Volvo then deviated a bit from the updating bible with a simplified and newly names series of trim levels, introduced a new petrol engine to the V40 Cross Country range and fettled the already low emissions diesel Drive-E engine.

That now produces a fine 89g/km – down from 94g/km – and qualifies for more modest company car tax (18 per cent).

Comfortably more than one in three of all the new Volvos sold in the UK has a V40 badge, so its continuing success is vital to the company's bottom line.

So the fact that by far the biggest slice of V40 sales go not to the cheapest grade (now called Momentum) or the next up the line (Inscription) but to the trim level called R-Design, which brings a bit of a butch look with different grille, twin exhaust pipes and cosmetic rear diffuser (very F1), along with 17ins alloys, sporty seats, wheel, pedals and floor mats (!), along with an illuminated gear knob.

The R-Design cars will take an estimated 42 per cent of sales and start at £22,345 for a T2 petrol engine (1969cc and 120bhp) although the most popular power unit across the entire V40 range is going to be the D2 diesel, that appeals in spades to company car uses (thank its ultra low 89g/km emissions for that).

Second biggest seller will be entry-level Momentum cars, starting at £20,255 with the T2 petrol engine on board, but at a predicted 16 per cent of sales, they will be a long way behind their dearer R-Design siblings.

Volvo and safety go together like egg and chips and for years the V40 was the safest car ever rated by the European crash test group.

Volvo gives a little smile when it says it now ranks only second – to another Volvo (the newer and much bigger XC90).

So this latest V40 continues to come as standard with brakes that put themselves on up to 31mph if the driver ignores a potential crash ahead and the world's first pedestrian airbag, that explodes from the rear of the bonnet to cushion the blow in an accident.
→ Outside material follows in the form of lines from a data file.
/-- Settles O43: a step runs what stands at the front of the inbox; a table word stands there as its packet. -/
theorem stepRunsTheDecodedOperation : Obligations.StepRunsTheDecodedOperation := by
  refine ⟨fun s p i h => ?packet, fun s w m rest => step_tx, fun s w rest => step_rx,
    fun s b bs i left rest => step_token, fun s nbits w i h => ?tableWord⟩
  case packet =>
    rw [step_present h]
    cases p <;> rfl
  case tableWord =>
    obtain ⟨p, hp, hdec⟩ := decodeTableWord_eq_some_iff.mp h
    rw [withFetchWord_of_tablePacket hp, step_present hdec]
    cases p with
    | token bs => exact .inr rfl
    | txc w m => exact .inl rfl
    | rxc w => exact .inl rfl

end Sys2Proof.Machine
end

section
/-! PROOFS. Hex fields: the digit tables range by range, and fields as the digits shifted and combined. -/

namespace Sys2Proof.Machine

/-- The digit table of rule R80, in numbers. -/
theorem hexDigit_toNat : ∀ n : BitVec 4,
    (hexDigit n).toNat = if n.toNat ≤ 9 then 0x30 + n.toNat else 0x41 + (n.toNat - 10) := by
  decide

/-- The value table of rule R81, in numbers. -/
theorem hexVal_toNat (c : Byte) : (hexVal c).map BitVec.toNat =
    if 0x30 ≤ c.toNat ∧ c.toNat ≤ 0x39 then some (c.toNat - 0x30)
    else if 0x41 ≤ c.toNat ∧ c.toNat ≤ 0x46 then some (c.toNat - 0x37)
    else if 0x61 ≤ c.toNat ∧ c.toNat ≤ 0x66 then some (c.toNat - 0x57)
    else none := by
  simp only [hexVal, BitVec.le_def, BitVec.toNat_ofNat, Nat.reducePow, Nat.reduceMod]
  split
  · simp [BitVec.toNat_sub]; omega
  · split
    · simp [BitVec.toNat_sub]; omega
    · split
      · simp [BitVec.toNat_sub]; omega
      · rfl

/-- The hex digits are the bytes of the three ranges (rule R81). -/
theorem isHex_iff_range {c : Byte} : isHex c = true ↔ (0x30 ≤ c.toNat ∧ c.toNat ≤ 0x39) ∨
    (0x41 ≤ c.toNat ∧ c.toNat ≤ 0x46) ∨ (0x61 ≤ c.toNat ∧ c.toNat ≤ 0x66) := by
  rw [isHex, ← Option.isSome_map (f := BitVec.toNat), hexVal_toNat]
  split_ifs <;> simp [*]

theorem isHex_eq_false_iff {c : Byte} : isHex c = false ↔ hexVal c = none := by simp [isHex]

/-- The nibbles of a number written as four hexadecimal digits are those digits. -/
theorem extractLsb'_of_toNat_eq {v : Half} {a b c d : BitVec 4}
    (h : v.toNat = a.toNat * 4096 + b.toNat * 256 + c.toNat * 16 + d.toNat) :
    v.extractLsb' 12 4 = a ∧ v.extractLsb' 8 4 = b ∧ v.extractLsb' 4 4 = c ∧ v.extractLsb' 0 4 = d := by
  simp only [← BitVec.toNat_inj, BitVec.extractLsb'_toNat, Nat.shiftRight_eq_div_pow, h]
  omega

/-- Four nibbles shifted and combined: the number with these hexadecimal digits (rule R83). -/
theorem toNat_nibbles_or (a b c d : BitVec 4) :
    (a.setWidth 16 <<< 12 ||| b.setWidth 16 <<< 8 ||| c.setWidth 16 <<< 4 ||| d.setWidth 16).toNat =
      a.toNat * 4096 + b.toNat * 256 + c.toNat * 16 + d.toNat := by
  have hv : (BitVec.ofNat 16 (a.toNat * 4096 + b.toNat * 256 + c.toNat * 16 + d.toNat)).toNat =
      a.toNat * 4096 + b.toNat * 256 + c.toNat * 16 + d.toNat := by
    rw [BitVec.toNat_ofNat]; omega
  obtain ⟨ha, hb, hc, hd⟩ := extractLsb'_of_toNat_eq hv
  rw [← hv, ← nibbles_or (BitVec.ofNat 16 _), ha, hb, hc, hd]

theorem toNat_nibbles_or_byte : ∀ a b : BitVec 4,
    (a.setWidth 8 <<< 4 ||| b.setWidth 8).toNat = a.toNat * 16 + b.toNat := by
  decide

/-- Settles O7: the tables in numbers, range by range. -/
theorem hexDigitTables : Obligations.HexDigitTables := by
  refine ⟨fun n => ⟨fun h => ?_, fun h => ?_⟩, fun c => isHex_iff_range, fun c => ⟨isHex_eq_false_iff.mp, ?_⟩⟩
  · rw [hexDigit_toNat, if_pos h]
  · rw [hexDigit_toNat, if_neg (by omega)]
  · rw [hexVal_toNat]
    refine ⟨fun h1 h2 => ?_, fun h1 h2 => ?_, fun h1 h2 => ?_⟩
    · rw [if_pos ⟨h1, h2⟩]
    · rw [if_neg (by omega), if_pos ⟨h1, h2⟩]
    · rw [if_neg (by omega), if_neg (by omega), if_pos ⟨h1, h2⟩]

/-- Settles O8: a field is its digits by position; `Unhex4` combines the nibbles `Hex4` writes. -/
theorem hexFieldsShiftAndCombine : Obligations.HexFieldsShiftAndCombine := by
  refine ⟨fun v a b c d h => ?hex4, fun c0 c1 c2 c3 => ?digits4, fun c0 c1 c2 c3 a b c d ha hb hc hd => ?value4,
    fun v => ⟨_, _, _, _, rfl, unhex4_hexDigits v⟩, fun c0 c1 => ?digits2, fun c0 c1 a b ha hb => ?value2⟩
  case hex4 =>
    obtain ⟨rfl, rfl, rfl, rfl⟩ := extractLsb'_of_toNat_eq h
    rfl
  case digits4 => simp [unhex4_isSome, and_assoc]
  case value4 => simp only [unhex4, ha, hb, hc, hd, Option.map_some, toNat_nibbles_or]
  case digits2 => simp [unhex2_isSome]
  case value2 => simp only [unhex2, ha, hb, Option.map_some, toNat_nibbles_or_byte]

end Sys2Proof.Machine
end

section
/-! PROOFS. The log frame with a sink that accepts every burst. -/

namespace Sys2Proof.Machine

/-! ## A sink that accepts every burst -/

/-- As many answers `OK` as there are bursts: every burst is presented and accepted, and the later answers are left. -/
theorem runSink_complete {e : Emission} {oks rest : List SinkAnswer} (hok : AllOk oks)
    (hlen : oks.length = e.bursts.length) :
    runSink e (oks ++ rest) =
      { issued := e.bursts, accepted := e.bursts.flatten, left := rest, ended := .done okStatus } := by
  induction oks generalizing e with
  | nil =>
    have hnil : e.bursts = [] := List.eq_nil_of_length_eq_zero hlen.symm
    simp [runSink_of_none (emission_next_eq_none_iff.mpr hnil), hnil]
  | cons a oks ih =>
    obtain ⟨ha, hoks⟩ := List.forall_mem_cons.mp hok
    obtain ⟨b, bs, hbs⟩ := List.exists_cons_of_length_eq_add_one hlen.symm
    obtain ⟨e', hn, rfl⟩ := emission_next_of_bursts hbs
    have hlen' : oks.length = e'.bursts.length := by simpa [hbs] using hlen
    simp [runSink_cons_ok hn ha, ih hoks hlen', hbs]

/-- Handing over an emission that the sink accepts whole: its bytes are on the wire and the operation ends `OK`. -/
theorem emit_complete {s : State} {use : TxUse} {e : Emission} {oks rest : List SinkAnswer} (hidle : s.tx = .idle)
    (hin : s.sinkAnswers = oks ++ rest) (hok : AllOk oks) (hlen : oks.length = e.bursts.length) :
    s.emit use e = { s with
      bursts := s.bursts ++ e.bursts, wire := s.wire ++ e.bursts.flatten, sinkAnswers := rest,
      txAnswers := s.txAnswers ++ [{ status := okStatus, result := none }] } := by
  rw [State.emit, hin, runSink_complete hok hlen, recordSink_done rfl, ← hidle]

/-! ## The log frame -/

theorem logBursts_eq (level : Level) (m : Bytes) :
    logBursts level m = logHeader level m :: (escBursts m ++ [hardTerminator]) := by
  rw [logBursts, escBursts_logHeader]
  rfl

theorem logBursts_flatten (level : Level) (m : Bytes) :
    (logBursts level m).flatten = logHeader level m ++ (escape m ++ hardTerminator) := by
  rw [logBursts_eq, List.flatten_cons, List.flatten_append, escBursts_flatten, List.flatten_singleton]

theorem logCsum_eq (level : Level) (m : Bytes) : logCsum level m = csum csumSeed (logHeaderTail level ++ m) :=
  (csum_append csumSeed (logHeaderTail level) m).symm

theorem exec_sendlog_complete {s : State} {oks rest : List SinkAnswer} (level : Level) (m : Bytes) (hidle : s.tx = .idle)
    (hin : s.sinkAnswers = oks ++ rest) (hok : AllOk oks) (hlen : oks.length = (logBursts level m).length) :
    exec (.sendlog level m) s = .next { s with
      bursts := s.bursts ++ logBursts level m, wire := s.wire ++ (logBursts level m).flatten, sinkAnswers := rest,
      txAnswers := s.txAnswers ++ [{ status := okStatus, result := none }] } := by
  rw [exec_sendlog, startTx_idle hidle,
    emit_complete (e := logEmission level m) hidle hin hok hlen, logEmission_bursts]

/-- Settles O16: the sink accepts the bursts of the log frame one by one. -/
theorem sendlogSendsTheFrame : Obligations.SendlogSendsTheFrame := by
  intro s level tag m oks rest htag hidle hin hlen hok
  have htag' : tag = levelTag level := by obtain ⟨rfl, rfl⟩ | ⟨rfl, rfl⟩ | ⟨rfl, rfl⟩ := htag <;> rfl
  subst htag'
  have hlen' : oks.length = (logBursts level m).length := by simp [logBursts_eq, hlen]
  refine ⟨logHeader level m, ?header, logHeader_length level m, ?frame⟩
  case header =>
    rw [logHeader, logCsum_eq]
    exact (List.append_assoc _ _ _).symm
  case frame =>
    rw [exec_sendlog_complete level m hidle hin hok hlen', logBursts_flatten, logBursts_eq]
    simp [hardTerminator, escByte, termByte, okStatus]

end Sys2Proof.Machine
end

section
/-! PROOFS. The wire tokens at a token boundary: the full test, then the token on what it leaves. -/

namespace Sys2Proof.Machine

/-- The two events of a two-byte token, on the record in order. -/
theorem raise_raise (s : State) (first second : RxEvent) :
    (s.raise first).raise second = { s with rxEvents := s.rxEvents ++ [first, second] } := by
  simp [State.raise]

theorem sessionReset_sessionReset (s : State) : s.sessionReset.sessionReset = s.sessionReset := rfl

section
variable {s : State} (he : s.rxEsc = false)
include he

theorem setEsc_false_of_normal : s.setEsc false = s := by
  rw [← he]
  rfl

theorem sessionReset_of_normal : s.sessionReset = { s with rxCursor := 0 } := by
  rw [State.sessionReset, ← he]

theorem exec_lit_of_normal (hc : 1 ≤ s.cfg.capacity) {b : Byte} (hb : b ≠ escByte) :
    exec (.lit b) s = .next ((s.fullTest.2.push b).raise s.fullTest.1) := by
  simp [exec_lit, rxByte, he, rxNormal, hb, append_of_lt (fullTest_room hc), Except.map]

/-- The first byte of a two-byte token makes the full test and opens the token; the second is read inside it (rules R143,
R144). -/
theorem exec_escapedToken_of_normal (x : Byte) :
    exec (escapedToken x) s = rxOutcome (rxByte x ((s.fullTest.2.setEsc true).raise s.fullTest.1)) := by
  have hopen : rxByte escByte s = .ok ((s.fullTest.2.setEsc true).raise s.fullTest.1) := by simp [rxByte, he, rxNormal]
  rw [exec_escapedToken, rxChunk_cons_ok hopen, rxChunk_one]

theorem exec_escesc_of_normal (hc : 1 ≤ s.cfg.capacity) :
    exec .escesc s = .next (((s.fullTest.2.push escByte).raise s.fullTest.1).raise .none) := by
  have hclosed : ((s.fullTest.2.setEsc true).raise s.fullTest.1).setEsc false = s.fullTest.2.raise s.fullTest.1 :=
    congrArg (State.raise · s.fullTest.1) (setEsc_false_of_normal (fullTest_rxEsc_of_normal he))
  have hroom := fullTest_room hc
  rw [← escapedToken_escByte, exec_escapedToken_of_normal he,
    rxByte_escaping_esc (s := (s.fullTest.2.setEsc true).raise s.fullTest.1) rfl hroom, rxOutcome_ok, hclosed]
  rfl

/-- PARSE runs on what the full test left. -/
theorem exec_eof_of_normal {ev : RxEvent} (hparse : parse s.fullTest.2 = .ok ev) :
    exec .eof s = .next ((s.fullTest.2.sessionReset.raise s.fullTest.1).raise ev) := by
  have hopen : parse ((s.fullTest.2.setEsc true).raise s.fullTest.1) = .ok ev := by
    rw [← hparse]
    exact parse_congr rfl rfl rfl
  rw [← escapedToken_termByte, exec_escapedToken_of_normal he, rxByte_escaping_term rfl, hopen]
  rfl

theorem exec_escbad_of_normal {x : Byte} (hx : x ≠ escByte) (hx' : x ≠ termByte) :
    exec (.escbad x) s =
      .next ((s.fullTest.2.sessionReset.raise s.fullTest.1).raise (.errProtocol s.fullTest.2.rxCursor x)) := by
  rw [← escapedToken_of_ne hx hx', exec_escapedToken_of_normal he, rxByte_escaping_bad rfl hx hx']
  rfl

end

/-! ## The statement -/

/-- Settles O28: each token after a full test that finds room or resets the session. -/
theorem tokenEffects : Obligations.TokenEffects := by
  intro s he
  refine ⟨fun hr => ?room, fun hfull hc => ?full⟩
  case room =>
    have hc : 1 ≤ s.cfg.capacity := Nat.one_le_of_lt hr
    have htest := fullTest_of_lt hr
    refine ⟨fun b hb => ?_, ?_, fun ev hev => ?_, fun x hx hx' => ?_⟩
    · rw [exec_lit_of_normal he hc hb, htest]
      rfl
    · rw [exec_escesc_of_normal he hc, htest, raise_raise]
      rfl
    · rw [exec_eof_of_normal he (ev := ev) (by rw [htest]; exact hev), htest, sessionReset_of_normal he, raise_raise]
    · rw [exec_escbad_of_normal he hx hx', htest, sessionReset_of_normal he, raise_raise]
  case full =>
    have htest := fullTest_of_le hfull.ge
    rw [hfull] at htest
    refine ⟨fun b hb => ?_, ?_, ?_, fun x hx hx' => ?_⟩
    · rw [exec_lit_of_normal he hc hb, htest, sessionReset_of_normal he]
      rfl
    · rw [exec_escesc_of_normal he hc, htest, sessionReset_of_normal he, raise_raise]
      rfl
    · rw [exec_eof_of_normal he (ev := .errMalformed 0) (by rw [htest]; rfl), htest, sessionReset_sessionReset,
        sessionReset_of_normal he, raise_raise]
    · rw [exec_escbad_of_normal he hx hx', htest, sessionReset_sessionReset, sessionReset_of_normal he, raise_raise]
The latest V40 has updates to its Volvo On Call system that makes it compatible with Windows 10 and lets smartphone users remotely lock and unlock the doors, find the car on a map (or supermarket car park) and flash the lights and sound the horn – yes, that's my car over there.

Out in a new Momentum grade V40 with the D2 diesel engine, just dropping into the car back instantly the feel of a modern Volvo; from firm and shapely contours of the seats to no-nonsense graphics on the instrument panel and a solidly sensible approach to the business of getting about in comfort and safety.

The on-paper performance of this D2 1969cc 118bhp diesel (118mph and 0- 62mph in 10.5 seconds) looks modest but the car pulls cleanly and quietly from almost any speed and would gobble up motorway miles.

As ever, the official fuel consumption figure is highly optimistic (better than 84mpg) but the 52.9mpg recorded on the test drive was probably a bit on the pessimistic side.

Not bad anyway and combined with that low, low emissions count promising a wallet friendly time for its probable business user driver.